WHAT YOU SHOULD DO:
Looking at the listing below, retype exactly the lines starting at the one containing "s.parse := rfl" and ending at the one containing "s.linkOpen := rfl", both included, and nothing else.

"""

/-! `State.publish` -/

@[simp] theorem State.publish_parse (s : State) (e : Event) : (s.publish e).parse = s.parse := rfl
@[simp] theorem State.publish_conn (s : State) (e : Event) : (s.publish e).conn = s.conn := rfl
@[simp] theorem State.publish_linkOpen (s : State) (e : Event) : (s.publish e).linkOpen = s.linkOpen := rfl
@[simp] theorem State.publish_connectResult (s : State) (e : Event) : (s.publish e).connectResult = s.connectResult := rfl
@[simp] theorem State.publish_pinCount (s : State) (e : Event) : (s.publish e).pinCount = s.pinCount := rfl
@[simp] theorem State.publish_pins (s : State) (e : Event) : (s.publish e).pins = s.pins := rfl
@[simp] theorem State.publish_ports (s : State) (e : Event) : (s.publish e).ports = s.ports := rfl
@[simp] theorem State.publish_protoMajor (s : State) (e : Event) : (s.publish e).protoMajor = s.protoMajor := rfl
@[simp] theorem State.publish_protoMinor (s : State) (e : Event) : (s.publish e).protoMinor = s.protoMinor := rfl
@[simp] theorem State.publish_fwMajor (s : State) (e : Event) : (s.publish e).fwMajor = s.fwMajor := rfl
@[simp] theorem State.publish_fwMinor (s : State) (e : Event) : (s.publish e).fwMinor = s.fwMinor := rfl
@[simp] theorem State.publish_fwName (s : State) (e : Event) : (s.publish e).fwName = s.fwName := rfl
@[simp] theorem State.publish_retryTimer (s : State) (e : Event) : (s.publish e).retryTimer = s.retryTimer := rfl
@[simp] theorem State.publish_deadlineTimer (s : State) (e : Event) : (s.publish e).deadlineTimer = s.deadlineTimer := rfl
@[simp] theorem State.publish_eventsEnabled (s : State) (e : Event) : (s.publish e).eventsEnabled = s.eventsEnabled := rfl
@[simp] theorem State.publish_eventQ (s : State) (e : Event) : (s.publish e).eventQ = s.eventQ := rfl
@[simp] theorem State.publish_pendingEvent (s : State) (e : Event) : (s.publish e).pendingEvent = some e := rfl
@[simp] theorem State.publish_slotI2c (s : State) (e : Event) : (s.publish e).slotI2c = s.slotI2c := rfl
@[simp] theorem State.publish_slotSpi (s : State) (e : Event) : (s.publish e).slotSpi = s.slotSpi := rfl
@[simp] theorem State.publish_slotSerial (s : State) (e : Event) : (s.publish e).slotSerial = s.slotSerial := rfl
@[simp] theorem State.publish_pendingReply (s : State) (e : Event) : (s.publish e).pendingReply = s.pendingReply := rfl
@[simp] theorem State.publish_degraded (s : State) (e : Event) : (s.publish e).degraded = s.degraded := rfl
@[simp] theorem State.publish_perrCount (s : State) (e : Event) : (s.publish e).perrCount = s.perrCount := rfl
@[simp] theorem State.publish_refused (s : State) (e : Event) : (s.publish e).refused = s.refused := rfl
@[simp] theorem State.publish_rx (s : State) (e : Event) : (s.publish e).rx = s.rx := rfl
@[simp] theorem State.publish_tx (s : State) (e : Event) : (s.publish e).tx = s.tx := rfl
@[simp] theorem State.publish_errlog (s : State) (e : Event) : (s.publish e).errlog = s.errlog := rfl
@[simp] theorem State.publish_cfg (s : State) (e : Event) : (s.publish e).cfg = s.cfg := rfl
@[simp] theorem State.publish_agenda (s : State) (e : Event) : (s.publish e).agenda = s.agenda := rfl
@[simp] theorem State.publish_held (s : State) (e : Event) : (s.publish e).held = s.held := rfl
@[simp] theorem State.publish_result (s : State) (e : Event) : (s.publish e).result = s.result := rfl
@[simp] theorem State.publish_txOutcomes (s : State) (e : Event) : (s.publish e).txOutcomes = s.txOutcomes := rfl
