/-- Settles O1 by the stream of the instruction: an inbound encoding is one of the accepted frames, a sysex body or an
outbound sysex frame decodes by its sub-command, a simple outbound one by its class. -/
theorem decodeOfEncode : Obligations.DecodeOfEncode := by
  intro c i wf wi
  cases i
  case inDigitalMessage p l m => exact decodeInbound_idle_iff.mpr (.message .digital p l m)
  case inAnalogMessage n l m => exact decodeInbound_idle_iff.mpr (.message .analog n l m)
  case inProtocolVersion major minor => exact decodeInbound_idle_iff.mpr (.version major minor)
  case inSysex body => exact decodeInbound_idle_iff.mpr (.sysex wi)
  case inStrayData d => exact decodeInbound_idle_iff.mpr (.single (idleByte_data d))
  case inUnexpected80 low => exact decodeInbound_idle_iff.mpr (.single (idleByte_unexpected80 low))
  case inUnexpectedA0 low => exact decodeInbound_idle_iff.mpr (.single (idleByte_unexpectedA0 low))
  case inUnexpectedC0 low => exact decodeInbound_idle_iff.mpr (.single (idleByte_unexpectedC0 low))
  case inUnexpectedD0 low => exact decodeInbound_idle_iff.mpr (.single (idleByte_unexpectedD0 low))
  case inSpiReply pl =>
    refine decode_sysexBody_iff.mpr ⟨wi, ?_⟩
    rw [subcommand_of_not_reader (spiSysexId_not_reader wf), if_pos rfl]
  case inSysexOther cmd pl =>
    simp only [Instr.wellFormed, Bool.and_eq_true, Bool.not_eq_true', bne_iff_ne] at wi
    obtain ⟨⟨fits, other⟩, not_spi⟩ := wi
    exact decode_sysexBody_iff.mpr ⟨fits, (subcommand_of_not_reader other c pl).trans (if_neg not_spi) |>.symm⟩
  case inSysexEmpty => exact decode_sysexBody_iff.mpr ⟨sysexBodyFits_iff.mpr (by simp), rfl⟩
  case inCapabilityResponse | inAnalogMappingResponse | inPinStateResponse | inFirmwareResponse | inI2cReply
      | inStringData | inSerialReply => exact decode_sysexBody_iff.mpr ⟨wi, rfl⟩
  case outSystemReset => rfl
  case outSetPinMode p m => exact decode_outboundSimple c [p, m] rfl nofun
  case outDigitalMessage p l bit7 =>
    cases bit7 with
    | false => exact decode_outboundSimple c [l, 0] (classify_digital p) nofun
    | true => exact decode_outboundSimple c [l, 1] (classify_digital p) nofun
  case outAnalogMessage n l h => exact decode_outboundSimple c [l, h] (classify_analog n) nofun
  case outReportDigital p e =>
    cases e with
    | false => exact decode_outboundSimple c [0] (classify_reportDigital p) nofun
    | true => exact decode_outboundSimple c [1] (classify_reportDigital p) nofun
  case outReportAnalog n e =>
    cases e with
    | false => exact decode_outboundSimple c [0] (classify_reportAnalog n) nofun
    | true => exact decode_outboundSimple c [1] (classify_reportAnalog n) nofun
  case outSpi pl => exact decode_outboundSysex (outboundSysex_spi wf pl)
  case outPinStateQuery p => exact decode_outboundSysex (outboundSysex_pinStateQuery wf p)
  case outSamplingInterval l h => exact decode_outboundSysex (outboundSysex_samplingInterval wf l h)
  case outSysexGeneric cmd pl =>
    exact decode_outboundSysex (outboundSysex_generic (by simpa [Instr.wellFormed] using wi))
  case outCapabilityQuery | outAnalogMappingQuery | outFirmwareQuery | outI2cRequest | outI2cConfig | outSerial
      | outStringData | outShiftData => exact decode_outboundSysex rfl
  case rxByte b =>
    have is_byte : b.toNat < 256 := b.isLt
    simp [encode, decode, decodeHost, is_byte]
  all_goals rfl

/-- The first bytes of the frames of three bytes (R82, R98). -/
theorem nibbleByte_base_and_high (k : MsgKind) (n : Nibble) :
    nibbleByte k.base n ≠ 0xF0 ∧ (nibbleByte k.base n &&& 0xF0 = 0x90 ∨ nibbleByte k.base n &&& 0xF0 = 0xE0) := by
  revert n
  cases k <;> decide
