/-- The repeated instruction with its fields advanced by kd, ka and kb (R83). -/
def rptAdvance (i : Instr) (kd ka kb : Nat) : Instr :=
  match i with
  | .add d a b => .add (Fin.ofNat 16 (d + kd)) (Fin.ofNat 16 (a + ka)) (Fin.ofNat 16 (b + kb))
  | .sub d a b => .sub (Fin.ofNat 16 (d + kd)) (Fin.ofNat 16 (a + ka)) (Fin.ofNat 16 (b + kb))
  | .and d a b => .and (Fin.ofNat 16 (d + kd)) (Fin.ofNat 16 (a + ka)) (Fin.ofNat 16 (b + kb))
  | .or d a b => .or (Fin.ofNat 16 (d + kd)) (Fin.ofNat 16 (a + ka)) (Fin.ofNat 16 (b + kb))
  | .xor d a b => .xor (Fin.ofNat 16 (d + kd)) (Fin.ofNat 16 (a + ka)) (Fin.ofNat 16 (b + kb))
  | .andn d a b => .andn (Fin.ofNat 16 (d + kd)) (Fin.ofNat 16 (a + ka)) (Fin.ofNat 16 (b + kb))
  | .shl d a b => .shl (Fin.ofNat 16 (d + kd)) (Fin.ofNat 16 (a + ka)) (Fin.ofNat 16 (b + kb))
  | .shr d a b => .shr (Fin.ofNat 16 (d + kd)) (Fin.ofNat 16 (a + ka)) (Fin.ofNat 16 (b + kb))
  | .sra d a b => .sra (Fin.ofNat 16 (d + kd)) (Fin.ofNat 16 (a + ka)) (Fin.ofNat 16 (b + kb))
  | .rotl d a b => .rotl (Fin.ofNat 16 (d + kd)) (Fin.ofNat 16 (a + ka)) (Fin.ofNat 16 (b + kb))
  | .minI64 d a b => .minI64 (Fin.ofNat 16 (d + kd)) (Fin.ofNat 16 (a + ka)) (Fin.ofNat 16 (b + kb))
  | .maxI64 d a b => .maxI64 (Fin.ofNat 16 (d + kd)) (Fin.ofNat 16 (a + ka)) (Fin.ofNat 16 (b + kb))
  | .minN64 d a b => .minN64 (Fin.ofNat 16 (d + kd)) (Fin.ofNat 16 (a + ka)) (Fin.ofNat 16 (b + kb))
  | .maxN64 d a b => .maxN64 (Fin.ofNat 16 (d + kd)) (Fin.ofNat 16 (a + ka)) (Fin.ofNat 16 (b + kb))
  | .mov d a => .mov (Fin.ofNat 16 (d + kd)) (Fin.ofNat 16 (a + ka))
  | .cmp a b => .cmp (Fin.ofNat 16 (a + ka)) (Fin.ofNat 16 (b + kb))
  | .tst a b => .tst (Fin.ofNat 16 (a + ka)) (Fin.ofNat 16 (b + kb))
  | .mul d a b => .mul (Fin.ofNat 16 (d + kd)) (Fin.ofNat 16 (a + ka)) (Fin.ofNat 16 (b + kb))
  | .mulhI64 d a b => .mulhI64 (Fin.ofNat 16 (d + kd)) (Fin.ofNat 16 (a + ka)) (Fin.ofNat 16 (b + kb))
  | .mulhN64 d a b => .mulhN64 (Fin.ofNat 16 (d + kd)) (Fin.ofNat 16 (a + ka)) (Fin.ofNat 16 (b + kb))
  | .divI64 d a b => .divI64 (Fin.ofNat 16 (d + kd)) (Fin.ofNat 16 (a + ka)) (Fin.ofNat 16 (b + kb))
  | .divN64 d a b => .divN64 (Fin.ofNat 16 (d + kd)) (Fin.ofNat 16 (a + ka)) (Fin.ofNat 16 (b + kb))
  | .remI64 d a b => .remI64 (Fin.ofNat 16 (d + kd)) (Fin.ofNat 16 (a + ka)) (Fin.ofNat 16 (b + kb))
  | .remN64 d a b => .remN64 (Fin.ofNat 16 (d + kd)) (Fin.ofNat 16 (a + ka)) (Fin.ofNat 16 (b + kb))
  | .clz d a => .clz (Fin.ofNat 16 (d + kd)) (Fin.ofNat 16 (a + ka))
  | .ctz d a => .ctz (Fin.ofNat 16 (d + kd)) (Fin.ofNat 16 (a + ka))
  | .pop d a => .pop (Fin.ofNat 16 (d + kd)) (Fin.ofNat 16 (a + ka))
  | .bext d a b => .bext (Fin.ofNat 16 (d + kd)) (Fin.ofNat 16 (a + ka)) (Fin.ofNat 16 (b + kb))
  | .bexts d a b => .bexts (Fin.ofNat 16 (d + kd)) (Fin.ofNat 16 (a + ka)) (Fin.ofNat 16 (b + kb))
  | .bins d a b => .bins (Fin.ofNat 16 (d + kd)) (Fin.ofNat 16 (a + ka)) (Fin.ofNat 16 (b + kb))
  | .sel c d a b => .sel c (Fin.ofNat 16 (d + kd)) (Fin.ofNat 16 (a + ka)) (Fin.ofNat 16 (b + kb))
  | .addi d a i => .addi (Fin.ofNat 16 (d + kd)) (Fin.ofNat 16 (a + ka)) i
  | .li d i => .li (Fin.ofNat 16 (d + kd)) i
  | .lhi d i h => .lhi (Fin.ofNat 16 (d + kd)) i h
  | .cmpi d i => .cmpi (Fin.ofNat 16 (d + kd)) i
  | .shli d a n => .shli (Fin.ofNat 16 (d + kd)) (Fin.ofNat 16 (a + ka)) n
  | .shri d a n => .shri (Fin.ofNat 16 (d + kd)) (Fin.ofNat 16 (a + ka)) n
  | .srai d a n => .srai (Fin.ofNat 16 (d + kd)) (Fin.ofNat 16 (a + ka)) n
  | .rotli d a n => .rotli (Fin.ofNat 16 (d + kd)) (Fin.ofNat 16 (a + ka)) n
  | .ld k p o a d => .ld k p o (Fin.ofNat 16 (a + ka)) (Fin.ofNat 16 (d + kd))
  | .st k p o a d => .st k p o (Fin.ofNat 16 (a + ka)) (Fin.ofNat 16 (d + kd))
  | .lbit x p sg w d => .lbit x p sg w (Fin.ofNat 16 (d + kd))
  | .sbit x p w d => .sbit x p w (Fin.ofNat 16 (d + kd))
  | .baSet x a b => .baSet x (Fin.ofNat 16 (a + ka)) (Fin.ofNat 16 (b + kb))
  | .vadd t k b a d m => .vadd t k (VSrc.plus b kb) (Fin.ofNat 8 (a + ka)) (Fin.ofNat 8 (d + kd)) m
  | .vsub t k b a d m => .vsub t k (VSrc.plus b kb) (Fin.ofNat 8 (a + ka)) (Fin.ofNat 8 (d + kd)) m
  | .vmul t k b a d m => .vmul t k (VSrc.plus b kb) (Fin.ofNat 8 (a + ka)) (Fin.ofNat 8 (d + kd)) m
  | .vfma t k b a d m => .vfma t k (VSrc.plus b kb) (Fin.ofNat 8 (a + ka)) (Fin.ofNat 8 (d + kd)) m
  | .vdiv t k b a d m => .vdiv t k (VSrc.plus b kb) (Fin.ofNat 8 (a + ka)) (Fin.ofNat 8 (d + kd)) m
  | .vsqrt t k a d m => .vsqrt t k (Fin.ofNat 8 (a + ka)) (Fin.ofNat 8 (d + kd)) m
  | .vrcp t k a d m => .vrcp t k (Fin.ofNat 8 (a + ka)) (Fin.ofNat 8 (d + kd)) m
  | .vrsq t k a d m => .vrsq t k (Fin.ofNat 8 (a + ka)) (Fin.ofNat 8 (d + kd)) m
  | .vmin t k b a d m => .vmin t k (VSrc.plus b kb) (Fin.ofNat 8 (a + ka)) (Fin.ofNat 8 (d + kd)) m
  | .vmax t k b a d m => .vmax t k (VSrc.plus b kb) (Fin.ofNat 8 (a + ka)) (Fin.ofNat 8 (d + kd)) m
  | .vcmp p t k b a c => .vcmp p t k (VSrc.plus b kb) (Fin.ofNat 8 (a + ka)) (Fin.ofNat 4 (c + kd))
  | .vsel t k b a d => .vsel t k (VSrc.plus b kb) (Fin.ofNat 8 (a + ka)) (Fin.ofNat 8 (d + kd))
  | .vand t k b a d => .vand t k (VSrc.plus b kb) (Fin.ofNat 8 (a + ka)) (Fin.ofNat 8 (d + kd))
  | .vor t k b a d => .vor t k (VSrc.plus b kb) (Fin.ofNat 8 (a + ka)) (Fin.ofNat 8 (d + kd))
  | .vxor t k b a d => .vxor t k (VSrc.plus b kb) (Fin.ofNat 8 (a + ka)) (Fin.ofNat 8 (d + kd))
  | .vshl t k b a d => .vshl t k (VSrc.plus b kb) (Fin.ofNat 8 (a + ka)) (Fin.ofNat 8 (d + kd))
  | .vshr t k b a d => .vshr t k (VSrc.plus b kb) (Fin.ofNat 8 (a + ka)) (Fin.ofNat 8 (d + kd))
  | .vred o t k a d m => .vred o t k (Fin.ofNat 8 (a + ka)) (Fin.ofNat 8 (d + kd)) m
  | .vperm t k b a d => .vperm t k (Fin.ofNat 8 (b + kb)) (Fin.ofNat 8 (a + ka)) (Fin.ofNat 8 (d + kd))
  | .vbcast t k a d => .vbcast t k (Fin.ofNat 8 (a + ka)) (Fin.ofNat 8 (d + kd))
  | .vcvt src t k p a d m => .vcvt src t k p (Fin.ofNat 8 (a + ka)) (Fin.ofNat 8 (d + kd)) m
  | .vsumQ t k q d m => .vsumQ t k (Fin.ofNat 8 (q + kb)) (Fin.ofNat 8 (d + kd)) m
  | .vld t k a d m => .vld t k (Fin.ofNat 8 (a + ka)) (Fin.ofNat 8 (d + kd)) m
  | .vst t k y a d m => .vst t k y (Fin.ofNat 8 (a + ka)) (Fin.ofNat 8 (d + kd)) m
  | .vlds t k n a d m => .vlds t k (Fin.ofNat 8 (n + kb)) (Fin.ofNat 8 (a + ka)) (Fin.ofNat 8 (d + kd)) m
  | .vsts t k n a d m => .vsts t k (Fin.ofNat 8 (n + kb)) (Fin.ofNat 8 (a + ka)) (Fin.ofNat 8 (d + kd)) m
  | .vgat t k b a d m => .vgat t k (Fin.ofNat 8 (b + kb)) (Fin.ofNat 8 (a + ka)) (Fin.ofNat 8 (d + kd)) m
  | .vsct t k b a d m => .vsct t k (Fin.ofNat 8 (b + kb)) (Fin.ofNat 8 (a + ka)) (Fin.ofNat 8 (d + kd)) m
  | .vlbit t k x d m => .vlbit t k x (Fin.ofNat 8 (d + kd)) m
  | .movCompact a d => .movCompact (Fin.ofNat 16 (a + ka)) (Fin.ofNat 16 (d + kd))
  | .addCompact a d => .addCompact (Fin.ofNat 16 (a + ka)) (Fin.ofNat 16 (d + kd))
  | .subCompact a d => .subCompact (Fin.ofNat 16 (a + ka)) (Fin.ofNat 16 (d + kd))
  | .andCompact a d => .andCompact (Fin.ofNat 16 (a + ka)) (Fin.ofNat 16 (d + kd))
  | .orCompact a d => .orCompact (Fin.ofNat 16 (a + ka)) (Fin.ofNat 16 (d + kd))
  | .xorCompact a d => .xorCompact (Fin.ofNat 16 (a + ka)) (Fin.ofNat 16 (d + kd))
  | .addiCompact i d => .addiCompact i (Fin.ofNat 16 (d + kd))
  | .liCompact i d => .liCompact i (Fin.ofNat 16 (d + kd))
  | .shliCompact u d => .shliCompact u (Fin.ofNat 16 (d + kd))
  | .shriCompact u d => .shriCompact u (Fin.ofNat 16 (d + kd))
  | .sraiCompact u d => .sraiCompact u (Fin.ofNat 16 (d + kd))
  | .cmpCompact a d => .cmpCompact (Fin.ofNat 16 (a + ka)) (Fin.ofNat 16 (d + kd))
  | .cmpiCompact i d => .cmpiCompact i (Fin.ofNat 16 (d + kd))
  | .ldN64Compact p a d => .ldN64Compact p (Fin.ofNat 16 (a + ka)) (Fin.ofNat 16 (d + kd))
  | .stN64Compact p a d => .stN64Compact p (Fin.ofNat 16 (a + ka)) (Fin.ofNat 16 (d + kd))
  | .ldN32Compact p a d => .ldN32Compact p (Fin.ofNat 16 (a + ka)) (Fin.ofNat 16 (d + kd))
  | .stN32Compact p a d => .stN32Compact p (Fin.ofNat 16 (a + ka)) (Fin.ofNat 16 (d + kd))
  | .tstCompact a d => .tstCompact (Fin.ofNat 16 (a + ka)) (Fin.ofNat 16 (d + kd))
  | .andnCompact a d => .andnCompact (Fin.ofNat 16 (a + ka)) (Fin.ofNat 16 (d + kd))
  | i => i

"""

ANSWER FOR THIS EXERCISE:
@[simp] theorem State.publish_parse (s : State) (e : Event) : (s.publish e).parse = s.parse := rfl
@[simp] theorem State.publish_conn (s : State) (e : Event) : (s.publish e).conn = s.conn := rfl
@[simp] theorem State.publish_linkOpen (s : State) (e : Event) : (s.publish e).linkOpen = s.linkOpen := rfl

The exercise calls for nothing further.